» **Activity**:
Extract the entries in their exact form.

» **Given information**:
· · · · · · ·

/-- Codewords are corrected or refused, their flits acknowledged, accepted in order or refused with a NAK; capability records bring a port
up, hold it in CAPEX, or wait for a device number; packets pass through, age out, are turned to the twin, or take an uplink. Rules: R386,
R387, R388, R389, R391, R392, R393, R394, R395, R399, R400, R401. -/
def Obligations.LinkTrafficCompletes : Prop :=
  ∀ (s : State) (p : PortId), running s = true →
    let x := getPort s p
    (∀ (m y : List (BitVec 10)) (k : Fin 4), let rx := m ++ y
      (portState s p ≠ 5 → portState s p ≠ 6 → exec (.linkFlit p m y k) s = .next s) ∧
      (portState s p = 5 ∨ portState s p = 6 →
        (rsDecode (rx.map (·.toNat)) = none →
          let s1 := setPort (incFld s (perr p) 39 24) p { x with uncorr := x.uncorr + 1 }
          (k ≠ 0 → exec (.linkFlit p m y k) s = .next s) ∧
          (k = 0 → 7 ≤ x.uncorr → portState s p = 6 → sparedLane s p = 7 → exec (.linkFlit p m y k) s = .next (retrainTo s1 p 3)) ∧
          (k = 0 → x.uncorr < 7 ∨ portState s p = 5 ∨ sparedLane s p ≠ 7 → exec (.linkFlit p m y k) s = .next (nakNow s1 p))) ∧
        (∀ c fixed, rsDecode (rx.map (·.toNat)) = some (c, fixed) →
          let s1 := if k = 0 then fecCorrects s p fixed else s
          let f := parseFlit (flitOf c k)
          (flitCrcOk (flitOf c k) = false → exec (.linkFlit p m y k) s = .next (nakNow s1 p)) ∧
          (flitCrcOk (flitOf c k) = true → f.amber = false →
            exec (.linkFlit p m y k) s = .next (flitSlots (flitControl s1 p f) p f)) ∧
          (flitCrcOk (flitOf c k) = true → f.amber = false → f.nak = false → k ≠ 0 →
            f.seq = x.rxNext → f.slot0.stype ≠ 0 ∨ f.slot1.stype ≠ 0 → ∃ u, exec (.linkFlit p m y k) s = .next u ∧
              (getPort u p).rxNext = x.rxNext + 1 ∧ (getPort u p).limit = f.limits ∧ partnerReady u p = f.ready ∧
              (getPort u p).txSeq = x.txSeq ∧ u.linkOut = s.linkOut ∧ u.tiles = s.tiles ∧ u.log = s.log ∧
              ∀ b, b ≠ pstat p → rd u b = rd s b)))) ∧
    (∀ r, let s1 := showPartner s p r
          let y := getPort s1 p
      (portState s p ≠ 5 → portState s p ≠ 6 → exec (.capabilityRecord p r) s = .next s) ∧
      (portState s p = 6 → exec (.capabilityRecord p r) s = .next (setPort s1 p { y with readyLate := y.readyLate && !r.ready })) ∧
      (portState s p = 5 → isTorus p = true → s.fabric.dev = none ∨ r.devset = false →
        exec (.capabilityRecord p r) s = .next (sendCapability s1 p)) ∧
      (portState s p = 5 → (isTorus p = true ∧ s.fabric.dev.isSome = true ∧ r.devset = true ∧ torusPasses s1 p r = true) ∨
          (isTorus p = false ∧ uplinkPasses p r = true) →
        let s2 := setFld (setPortState s1 p 6) (pstat p) 58 51 0
        (y.replay = [] → exec (.capabilityRecord p r) s = .next
          (setPort s2 p { y with sparing := none, readyLate := false, uncorr := 0, replays := 0 })) ∧
        (y.replay ≠ [] → ∃ u, exec (.capabilityRecord p r) s = .next u ∧ portState u p = 6 ∧ (getPort u p).partner = some r ∧
          partnerReady u p = r.ready ∧ (getPort u p).replay = y.replay ∧ (getPort u p).replays = 1 ∧ u.log = s.log)) ∧
      (portState s p = 5 → (isTorus p = true ∧ s.fabric.dev.isSome = true ∧ r.devset = true ∧ torusPasses s1 p r = false) ∨
          (isTorus p = false ∧ uplinkPasses p r = false) →
        exec (.capabilityRecord p r) s = .next (portEvent (setFld s1 (pstat p) 58 51 stCapMismatch) p stCapMismatch))) ∧
    (∀ arr dst age lw n k, s.fabric.dev = none → exec (.transitPacket arr dst age lw n k) s = .next s) ∧
    (∀ dst age lw n k, (.fabric dst k) ∉ s.linkOut ∨ dst.toNat = ownDev s → exec (.transitPacket none dst age lw n k) s = .next s) ∧
    (s.fabric.dev.isSome = true → ∀ (q : PortId) (dst : BitVec 20) age lw n k,
      (dst.toNat = ownDev s → age ≤ 2000 → exec (.transitPacket (some q) dst age lw n k) s = .next (sendFabric s dst.toNat k)) ∧
      (dst.toNat = ownDev s → 2000 < age → exec (.transitPacket (some q) dst age lw n k) s = .next (agedOut s)) ∧
      (dst.toNat ≠ ownDev s → isTorus q = false → exec (.transitPacket (some q) dst age lw n k) s = .next (discardEvent s 2)) ∧
      (dst.toNat ≠ ownDev s → isTorus q = true →
        (2000 < ageOut age n → exec (.transitPacket (some q) dst age lw n k) s = .next (agedOut s)) ∧
        (ageOut age n ≤ 2000 → pod dst.toNat ≠ pod (ownDev s) →
          exec (.transitPacket (some q) dst age lw n k) s = .next (discardEvent s 2)) ∧
        (ageOut age n ≤ 2000 → pod dst.toNat = pod (ownDev s) →
          (∀ o lo c, torusRoute s (some q.port) dst.toNat lw k.dclass = some (o, lo, c) →
            (sendOnPort s o { k with dclass := c } (ageOut age n) lo = none →
              exec (.transitPacket (some q) dst age lw n k) s = .next s) ∧
            (∀ t, sendOnPort s o { k with dclass := c } (ageOut age n) lo = some t →
              exec (.transitPacket (some q) dst age lw n k) s = .next
                (sendLink t (.forward o dst (ageOut age n) lo c { k with dclass := c })))) ∧
          (torusRoute s (some q.port) dst.toNat lw k.dclass = none →
            (0x80 ≤ k.op.toNat → exec (.transitPacket (some q) dst age lw n k) s = .next s) ∧
            (k.op.toNat < 0x80 → k.od.redir = true → exec (.transitPacket (some q) dst age lw n k) s = .next (discardEvent s 3)) ∧
            (k.op.toNat < 0x80 → k.od.redir = false → twinOf dst.toNat = ownDev s →
              exec (.transitPacket (some q) dst age lw n k) s = .next
                (sendFabric s (twinOf dst.toNat) { k with od := { k.od with redir := true } })))))) ∧
    (∀ k, let m := LinkMsg.fabric (BitVec.ofNat 20 (packetDev k)) k
          let ports := (List.range (objN s 0x0A30 5)).map (fun i =>
            let pl := ((addrDev k.addr ^^^ k.od.reqdev.toNat) % objN s 0x0A30 5 + i) % objN s 0x0A30 5
            (⟨⟨(1 + pl / 8) % 4, Nat.mod_lt _ (by decide)⟩, ⟨pl % 8, Nat.mod_lt _ (by decide)⟩⟩ : PortId))
      (s.fabric.dev = none ∨ pod (packetDev k) = pod (ownDev s) ∨ m ∉ s.linkOut → exec (.uplinkRoute k) s = .next s) ∧
      (s.fabric.dev.isSome = true → pod (packetDev k) ≠ pod (ownDev s) → m ∈ s.linkOut →
        (ports.find? (portUsable s) = none → exec (.uplinkRoute k) s = .next (discardEvent { s with linkOut := s.linkOut.erase m } 1)) ∧
        (∀ o, ports.find? (portUsable s) = some o →
          (sendOnPort s o k 2 false = none → exec (.uplinkRoute k) s = .next s) ∧
          (∀ t, sendOnPort s o k 2 false = some t → exec (.uplinkRoute k) s = .next
            (sendLink { t with linkOut := t.linkOut.erase m } (.forward o (BitVec.ofNat 20 (packetDev k)) 2 false k.dclass k))))))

· · · · · · ·

» **Response to this task**:
/-- Codewords are corrected or refused, their flits acknowledged, accepted in order or refused with a NAK; capability records bring a port
up, hold it in CAPEX, or wait for a device number; packets pass through, age out, are turned to the twin, or take an uplink. Rules: R386,
R387, R388, R389, R391, R392, R393, R394, R395, R399, R400, R401. -/
def Obligations.LinkTrafficCompletes : Prop :=
  ∀ (s : State) (p : PortId), running s = true →
    let x := getPort s p
    (∀ (m y : List (BitVec 10)) (k : Fin 4), let rx := m ++ y
      (portState s p ≠ 5 → portState s p ≠ 6 → exec (.linkFlit p m y k) s = .next s) ∧
      (portState s p = 5 ∨ portState s p = 6 →
        (rsDecode (rx.map (·.toNat)) = none →
          let s1 := setPort (incFld s (perr p) 39 24) p { x with uncorr := x.uncorr + 1 }
          (k ≠ 0 → exec (.linkFlit p m y k) s = .next s) ∧
          (k = 0 → 7 ≤ x.uncorr → portState s p = 6 → sparedLane s p = 7 → exec (.linkFlit p m y k) s = .next (retrainTo s1 p 3)) ∧
          (k = 0 → x.uncorr < 7 ∨ portState s p = 5 ∨ sparedLane s p ≠ 7 → exec (.linkFlit p m y k) s = .next (nakNow s1 p))) ∧
        (∀ c fixed, rsDecode (rx.map (·.toNat)) = some (c, fixed) →
          let s1 := if k = 0 then fecCorrects s p fixed else s
          let f := parseFlit (flitOf c k)
          (flitCrcOk (flitOf c k) = false → exec (.linkFlit p m y k) s = .next (nakNow s1 p)) ∧
          (flitCrcOk (flitOf c k) = true → f.amber = false →
            exec (.linkFlit p m y k) s = .next (flitSlots (flitControl s1 p f) p f)) ∧
          (flitCrcOk (flitOf c k) = true → f.amber = false → f.nak = false → k ≠ 0 →
            f.seq = x.rxNext → f.slot0.stype ≠ 0 ∨ f.slot1.stype ≠ 0 → ∃ u, exec (.linkFlit p m y k) s = .next u ∧
              (getPort u p).rxNext = x.rxNext + 1 ∧ (getPort u p).limit = f.limits ∧ partnerReady u p = f.ready ∧
              (getPort u p).txSeq = x.txSeq ∧ u.linkOut = s.linkOut ∧ u.tiles = s.tiles ∧ u.log = s.log ∧
              ∀ b, b ≠ pstat p → rd u b = rd s b)))) ∧
    (∀ r, let s1 := showPartner s p r
          let y := getPort s1 p
      (portState s p ≠ 5 → portState s p ≠ 6 → exec (.capabilityRecord p r) s = .next s) ∧
      (portState s p = 6 → exec (.capabilityRecord p r) s = .next (setPort s1 p { y with readyLate := y.readyLate && !r.ready })) ∧
      (portState s p = 5 → isTorus p = true → s.fabric.dev = none ∨ r.devset = false →
        exec (.capabilityRecord p r) s = .next (sendCapability s1 p)) ∧
      (portState s p = 5 → (isTorus p = true ∧ s.fabric.dev.isSome = true ∧ r.devset = true ∧ torusPasses s1 p r = true) ∨
          (isTorus p = false ∧ uplinkPasses p r = true) →
        let s2 := setFld (setPortState s1 p 6) (pstat p) 58 51 0
        (y.replay = [] → exec (.capabilityRecord p r) s = .next
          (setPort s2 p { y with sparing := none, readyLate := false, uncorr := 0, replays := 0 })) ∧
        (y.replay ≠ [] → ∃ u, exec (.capabilityRecord p r) s = .next u ∧ portState u p = 6 ∧ (getPort u p).partner = some r ∧
          partnerReady u p = r.ready ∧ (getPort u p).replay = y.replay ∧ (getPort u p).replays = 1 ∧ u.log = s.log)) ∧
      (portState s p = 5 → (isTorus p = true ∧ s.fabric.dev.isSome = true ∧ r.devset = true ∧ torusPasses s1 p r = false) ∨
          (isTorus p = false ∧ uplinkPasses p r = false) →
        exec (.capabilityRecord p r) s = .next (portEvent (setFld s1 (pstat p) 58 51 stCapMismatch) p stCapMismatch))) ∧
    (∀ arr dst age lw n k, s.fabric.dev = none → exec (.transitPacket arr dst age lw n k) s = .next s) ∧
    (∀ dst age lw n k, (.fabric dst k) ∉ s.linkOut ∨ dst.toNat = ownDev s → exec (.transitPacket none dst age lw n k) s = .next s) ∧
    (s.fabric.dev.isSome = true → ∀ (q : PortId) (dst : BitVec 20) age lw n k,
      (dst.toNat = ownDev s → age ≤ 2000 → exec (.transitPacket (some q) dst age lw n k) s = .next (sendFabric s dst.toNat k)) ∧
      (dst.toNat = ownDev s → 2000 < age → exec (.transitPacket (some q) dst age lw n k) s = .next (agedOut s)) ∧
      (dst.toNat ≠ ownDev s → isTorus q = false → exec (.transitPacket (some q) dst age lw n k) s = .next (discardEvent s 2)) ∧
      (dst.toNat ≠ ownDev s → isTorus q = true →
        (2000 < ageOut age n → exec (.transitPacket (some q) dst age lw n k) s = .next (agedOut s)) ∧
        (ageOut age n ≤ 2000 → pod dst.toNat ≠ pod (ownDev s) →
          exec (.transitPacket (some q) dst age lw n k) s = .next (discardEvent s 2)) ∧
        (ageOut age n ≤ 2000 → pod dst.toNat = pod (ownDev s) →
          (∀ o lo c, torusRoute s (some q.port) dst.toNat lw k.dclass = some (o, lo, c) →
            (sendOnPort s o { k with dclass := c } (ageOut age n) lo = none →
              exec (.transitPacket (some q) dst age lw n k) s = .next s) ∧
            (∀ t, sendOnPort s o { k with dclass := c } (ageOut age n) lo = some t →
              exec (.transitPacket (some q) dst age lw n k) s = .next
                (sendLink t (.forward o dst (ageOut age n) lo c { k with dclass := c })))) ∧
          (torusRoute s (some q.port) dst.toNat lw k.dclass = none →
            (0x80 ≤ k.op.toNat → exec (.transitPacket (some q) dst age lw n k) s = .next s) ∧
            (k.op.toNat < 0x80 → k.od.redir = true → exec (.transitPacket (some q) dst age lw n k) s = .next (discardEvent s 3)) ∧
            (k.op.toNat < 0x80 → k.od.redir = false → twinOf dst.toNat = ownDev s →
              exec (.transitPacket (some q) dst age lw n k) s = .next
                (sendFabric s (twinOf dst.toNat) { k with od := { k.od with redir := true } })))))) ∧
    (∀ k, let m := LinkMsg.fabric (BitVec.ofNat 20 (packetDev k)) k
          let ports := (List.range (objN s 0x0A30 5)).map (fun i =>
            let pl := ((addrDev k.addr ^^^ k.od.reqdev.toNat) % objN s 0x0A30 5 + i) % objN s 0x0A30 5
            (⟨⟨(1 + pl / 8) % 4, Nat.mod_lt _ (by decide)⟩, ⟨pl % 8, Nat.mod_lt _ (by decide)⟩⟩ : PortId))
      (s.fabric.dev = none ∨ pod (packetDev k) = pod (ownDev s) ∨ m ∉ s.linkOut → exec (.uplinkRoute k) s = .next s) ∧
      (s.fabric.dev.isSome = true → pod (packetDev k) ≠ pod (ownDev s) → m ∈ s.linkOut →
        (ports.find? (portUsable s) = none → exec (.uplinkRoute k) s = .next (discardEvent { s with linkOut := s.linkOut.erase m } 1)) ∧
        (∀ o, ports.find? (portUsable s) = some o →
          (sendOnPort s o k 2 false = none → exec (.uplinkRoute k) s = .next s) ∧
          (∀ t, sendOnPort s o k 2 false = some t → exec (.uplinkRoute k) s = .next
            (sendLink { t with linkOut := t.linkOut.erase m } (.forward o (BitVec.ofNat 20 (packetDev k)) 2 false k.dclass k))))))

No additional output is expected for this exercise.